AI LLM CI/CD DevOps Automation Code Review GitHub Actions MLOps OpenAI Anthropic Infrastructure as Code Python

I’ve been watching the AI code review space explode over the past year, and I’ll be honest—most implementations I’ve seen are either glorified linters or expensive SaaS products that don’t integrate well with existing DevOps workflows. After building several production AI-powered CI/CD pipelines for enterprise clients, I’ve developed a battle-tested approach that delivers real value without breaking the bank.

Today, I’m seeing articles about “AI Code Reviews Revolutionizing Developer Workflows in 3 Minutes,” and while the hype is real, the implementation details are usually glossed over. Let’s fix that.
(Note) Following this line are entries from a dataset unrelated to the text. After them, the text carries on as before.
-- ==== Sys2Proof/Machine/Classifier.lean ====
section
/-! DEFINITION. Step 2 of R24: parsing, key, hash, class and key action (R347, R348, R350), the stream filter
(R349) and the meters (R357 to R364). -/

namespace Sys2Proof.Machine

open Sys2Proof

/-! ### The parser (R347) -/

/-- What the parser found: the outer tag, L3_OFF and L4_OFF. -/
structure Parsed where
  tag : Option Nat
  l3 : Option Nat
  l4 : Option Nat
  deriving DecidableEq, Repr

/-- Two bytes as the wire orders them. -/
def be16 (b : List Byte) (i : Nat) : Nat := (byteAt b i).toNat * 256 + (byteAt b (i + 1)).toNat

/-- The type 0x8100 or 0x88A8 of a VLAN tag. -/
def isTag (ty : Nat) : Bool := ty = 0x8100 || ty = 0x88A8

/-- The offset of the EtherType after up to two tags. -/
def etherAt (b : List Byte) : Nat :=
  if isTag (be16 b 12) then (if isTag (be16 b 16) then 20 else 16) else 12

/-- The network header: its offset and whether it is IPv4. -/
def netHeader (b : List Byte) : Option (Nat × Bool) :=
  let n := min b.length 256
  let t := etherAt b
  let o := t + 2
  let ver := (byteAt b o).toNat / 16
  let ihl := (byteAt b o).toNat % 16
  if n < o then none
  else if be16 b t = 0x0800 ∧ ver = 4 ∧ 5 ≤ ihl ∧ o + 20 ≤ n then some (o, true)
  else if be16 b t = 0x86DD ∧ ver = 6 ∧ o + 40 ≤ n then some (o, false)
  else none

/-- The transport header's offset. -/
def transHeader (b : List Byte) (o : Nat) (v4 : Bool) : Option Nat :=
  let n := min b.length 256
  let proto := (byteAt b (if v4 then o + 9 else o + 6)).toNat
  let at_ := if v4 then o + 4 * ((byteAt b o).toNat % 16) else o + 40
  let size := if proto = 6 then 20 else 8
  if (proto = 6 ∨ proto = 17) ∧ (!v4 || be16 b (o + 6) % 8192 == 0) ∧ at_ + size ≤ n then some at_ else none

/-- The parse of an Ethernet frame. -/
def parseFrame (b : List Byte) : Parsed :=
  let tag := if isTag (be16 b 12) then some (be16 b 14) else none
  match netHeader b with
  | none => ⟨tag, none, none⟩
  | some (o, v4) => ⟨tag, some o, transHeader b o v4⟩

/-- A CAN record has no network or transport header and no tag. -/
def parseOf (can : Bool) (b : List Byte) : Parsed := if can then ⟨none, none, none⟩ else parseFrame b

/-- DSCP [5:3] of a found network header. -/
def dscpHigh (b : List Byte) (o : Nat) : Nat :=
  if (byteAt b o).toNat / 16 = 4 then (byteAt b (o + 1)).toNat / 32
  else (byteAt b o).toNat % 16 / 2

/-! ### Key, hash and class (R347) -/

/-- Byte i of a key field base: 0 the frame, 1 L3_OFF, 2 L4_OFF, 3 the metadata. -/
def keyByte (p : Parsed) (port : Nat) (b : List Byte) (base i : Nat) : Byte :=
  let from_ := fun (o : Option Nat) =>
    match o with
    | some k => if k + i < 256 ∧ k + i < b.length then byteAt b (k + i) else 0
    | none => 0
  match base with
  | 0 => from_ (some 0)
  | 1 => from_ p.l3
  | 2 => from_ p.l4
  | _ => if i = 0 then B8 port else 0

/-- Profile number of a port. -/
def State.profile (s : State) (port : Nat) : Nat := s.fld (Reg.PORT_CFG port) 7 4

/-- The key under profile k of epoch e. -/
def State.flowKey (s : State) (e k port : Nat) (p : Parsed) (b : List Byte) : List Byte :=
  (List.range 8).flatMap fun i =>
    let f := s.reg (Reg.CLS_PFLD e k i)
    (List.range (getF f 14 8)).map fun j => keyByte p port b (getF f 17 16) (getF f 7 0 + j)

/-- CRC-32C of the key, reflected, from the seed as written. -/
def flowHash (seed : Word) (key : List Byte) : Word :=
  W (key.foldl (fun a b => crcStep 32 0x1EDC6F41 true a b.toNat) seed.toNat)

/-- The class from CSRC. -/
def State.srcClass (s : State) (e k : Nat) (p : Parsed) (b : List Byte) : Nat :=
  let c := s.reg (Reg.CLS_PCTL e k)
  match getF c 22 21 with
  | 1 => match p.tag with
    | some t => t / 8192
    | none => getF c 25 23
  | 2 => match p.l3 with
    | some o => dscpHigh b o
    | none => getF c 25 23
  | _ => getF c 25 23

/-- The order domain of a hash. -/
def State.hashOd (s : State) (e k : Nat) (h : Word) : Nat :=
  let c := s.reg (Reg.CLS_PCTL e k)
  (getF c 15 0 + h.toNat % 2 ^ min 16 (getF c 20 16)) % 65536

/-! ### Key action (R348) -/

/-- What the key action of a frame gives. -/
structure Action where
  cls : Option Nat := none
  drop : Bool := false
  meter : Option Nat := none
  stream : Option Nat := none
  mdata : List Byte := []
  deriving DecidableEq, Repr

/-- An action-table value. -/
def actionOf (v : List Byte) : Action :=
  if v.length < 8 then {}
  else
    let w := leNat (v.take 8)
    { cls := if w / 8 % 2 = 1 then some (w % 8) else none
      drop := w / 16 % 2 = 1
      meter := if w / 32 % 2 = 1 then some (w / 2 ^ 32 % 65536) else none
      stream := if w / 64 % 2 = 1 then some (w / 256 % 4096) else none
      mdata := if 24 ≤ v.length then (v.drop 8).take 16 else [] }

/-- The action lookup of a key in epoch e: a table not usable in the epoch is a miss. -/
def State.keyAction (s : State) (e k : Nat) (key : List Byte) : Action × State :=
  let t := s.fld (Reg.CLS_PACT e k) 5 0
  if !s.flag (Reg.CLS_PCTL e k) 26 || !s.tReady t || !s.flag (Reg.TBL_CTRL t) e then ({}, s)
  else
    let fitted := if s.tDirect t then fit 4 key else fit (s.tKlen t) key
    if s.indexBad t fitted then ({}, s)
    else
      match s.lookup t fitted with
      | (.hit x, u) => (actionOf x.value, u)
      | (_, u) => ({}, u)

/-! ### The stream filter (R349) -/

/-- The stream filter of handle h: whether it drops a frame of `len` bytes. -/
def State.streamFilter (s : State) (h len : Nat) : Bool × State :=
  let r := Reg.CLS_SFILT h
  let lim := s.fld r 13 0
  if s.flag r 15 then (true, s)
  else if 0 < lim ∧ lim < len then (true, if s.flag r 14 then s.setFld r 15 15 1 else s)
  else (false, s)

/-! ### Meters (R359 to R362, R364) -/

/-- Meter m. -/
def State.meter (s : State) (m : Nat) : Meter := Tab.get {} s.meters m
def State.setMeter (s : State) (m : Nat) (x : Meter) : State := { s with meters := Tab.set {} s.meters m x }

/-- The parameters of a meter profile: mode, rates in kb/s and burst sizes in 1/256 byte. -/
structure MProf where
  trtcm : Bool
  cir : Nat
  pir : Nat
  cbs : Nat
  pbs : Nat
  deriving DecidableEq, Repr

def State.mprof (s : State) (p : Nat) : MProf :=
  { trtcm := s.flag (Reg.MTR_PMODE p) 0, cir := (s.reg (Reg.MTR_CIR p)).toNat, pir := (s.reg (Reg.MTR_PIR p)).toNat,
    cbs := s.fld (Reg.MTR_CBS p) 23 0 * 256, pbs := s.fld (Reg.MTR_PBS p) 23 0 * 256 }

/-- Tokens of dt ns at a rate in kb/s, in 1/256 byte, rounded down. -/
def tokensOf (dt rate : Nat) : Nat := dt * rate * 256 / 8000000

/-- The algorithm of R360 on a frame of `a` bytes: the color (0 green, 1 yellow, 2 red) and the meter. A bucket above a
size that a profile write has lowered is first cut to it (R362). -/
def Meter.run (m : Meter) (p : MProf) (pre a now : Nat) : Nat × Meter :=
  let dt := now - m.last
  let n := a * 256
  if p.trtcm then
    let tc := min p.cbs (m.tc + tokensOf dt p.cir)
    let tp := min p.pbs (m.tp + tokensOf dt p.pir)
    let m := { m with last := now }
    if pre = 2 ∨ tp < n then (2, { m with tc := tc, tp := tp })
    else if pre = 1 ∨ tc < n then (1, { m with tc := tc, tp := tp - n })
    else (0, { m with tc := tc - n, tp := tp - n })
  else
    let add := tokensOf dt p.cir
    let held := min p.cbs m.tc
    let spare := held + add - p.cbs
    let tc := min p.cbs (held + add)
    let te := min p.pbs (m.tp + spare)
    let m := { m with last := now }
    if pre = 0 ∧ n ≤ tc then (0, { m with tc := tc - n, tp := te })
    else if pre ≠ 2 ∧ n ≤ te then (1, { m with tc := tc, tp := te - n })
    else (2, { m with tc := tc, tp := te })

/-- The meter counts a frame of a color (R381). -/
def Meter.count (m : Meter) (color : Nat) : Meter :=
  match color with
  | 0 => { m with green := satInc 32 m.green }
  | 1 => { m with yellow := satInc 32 m.yellow }
  | _ => { m with red := satInc 32 m.red }

/-- What a meter does with a frame: its color, whether it drops it, the remarked class. -/
structure Metered where
  color : Nat
  drop : Bool
  cls : Option Nat
  deriving DecidableEq, Repr

/-- Meter m applied to a frame of accounted length `a` with outer tag `tag` (R359 to R361). -/
def State.runMeter (s : State) (m a : Nat) (tag : Option Nat) : Metered × State :=
  let c := s.reg (Reg.MTR_CFG m)
  if !bitOf c 8 then (⟨0, false, none⟩, s)
  else
    let p := getF c 7 0
    let mode := s.reg (Reg.MTR_PMODE p)
    let pre := if bitOf mode 1 && getF mode 3 2 == 1 then
        (match tag with
          | some t => t / 4096 % 2
          | none => 0)
      else 0
    let (color, x) := (s.meter m).run (s.mprof p) pre a s.fr
    let s := s.setMeter m (x.count color)
    let act := getF mode (5 + 2 * color) (4 + 2 * color)
    (⟨color, act == 1, if act = 2 then some (getF mode (14 + 4 * color) (12 + 4 * color)) else none⟩, s)

/-! ### Step 2 (R347) -/

/-- Reasons for a drop that no register counts (log entry 13). -/
inductive DropWhy where
  | badFrame | macControl | macsec | action | stream | cells | canOff | hostDesc | hostLong | policy
  deriving DecidableEq, Repr

def DropWhy.code : DropWhy → Nat
  | .badFrame => 0
  | .macControl => 1
  | .macsec => 2
  | .action => 3
  | .stream => 4
  | .cells => 5
  | .canOff => 6
  | .hostDesc => 7
  | .hostLong => 8
  | .policy => 9

def State.dropped (s : State) (why : DropWhy) (port : Nat) : State := s.countDrop why.code port

/-- Step 2 for a frame of a port, taken at time `ts`: the frame as it enters its FIFO, or none when it is
dropped. -/
def State.classify (s : State) (port : Nat) (b : List Byte) (fab : Option FabIn) (ts : DomTime) :
    Option IFrame × State :=
  let e := s.ing
  let k := s.profile port
  let p := parseOf (s.portKind port = .can) b
  let key := s.flowKey e k port p b
  let h := flowHash (s.reg (Reg.CLS_PSEED e k)) key
  let od := match fab with
    | some f => f.od
    | none => s.hashOd e k h
  let cls := match fab with
    | some f => f.cls
    | none => s.srcClass e k p b
  let (act, s) := s.keyAction e k key
  let cls := act.cls.getD cls
  let pool := s.fld (if cls < 4 then Reg.PORT_POOL_LO port else Reg.PORT_POOL_HI port) (8 * (cls % 4) + 4) (8 * (cls % 4))
  if act.drop then (none, s.dropped .action port)
  else
    let (cut, s) := match act.stream with
      | some st => s.streamFilter st b.length
      | none => (false, s)
    if cut then (none, s.dropped .stream port)
    else
      let (m, s) := match act.meter with
        | some n => s.runMeter n (s.accIn port b.length) p.tag
        | none => (⟨0, false, none⟩, s)
      if m.drop then (none, s)
      else
        (some {
          bytes := b, port := port, cls := m.cls.getD cls, pool := pool, epoch := e, profile := k, od := od, hash := h,
          color := m.color, stream := act.stream.getD 0, l3 := p.l3.getD 255, l4 := p.l4.getD 255,
          mdata := match fab with
            | some f => f.hdr
            | none => act.mdata
          fab := fab.isSome, tsSec := ts.sec.toNat, tsNs := ts.ns, tsFrac := B8 ts.fracByte, stalled := false }, s)

end Sys2Proof.Machine
end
The Problem: Code Review Bottlenecks at Scale

At my last engagement, we had a platform team supporting 200+ microservices across 50+ development teams. Code reviews were the single biggest bottleneck in our deployment pipeline:

  • Average PR review time: 8-12 hours
  • Security issues caught in production: 15-20% of releases
  • Infrastructure misconfigurations: Caught too late in the deployment cycle
  • Inconsistent feedback: Different reviewers, different standards

Traditional automated tools (SonarQube, linters, SAST scanners) caught syntax issues and known vulnerabilities, but they missed context-aware problems:

  • “This Terraform change will work, but it’ll cost $50k/month more than the current approach”
  • “This database query is fine for 100 users, but you’re launching to 1M next week”
  • “You’re implementing rate limiting, but you already have it three layers up in the API gateway”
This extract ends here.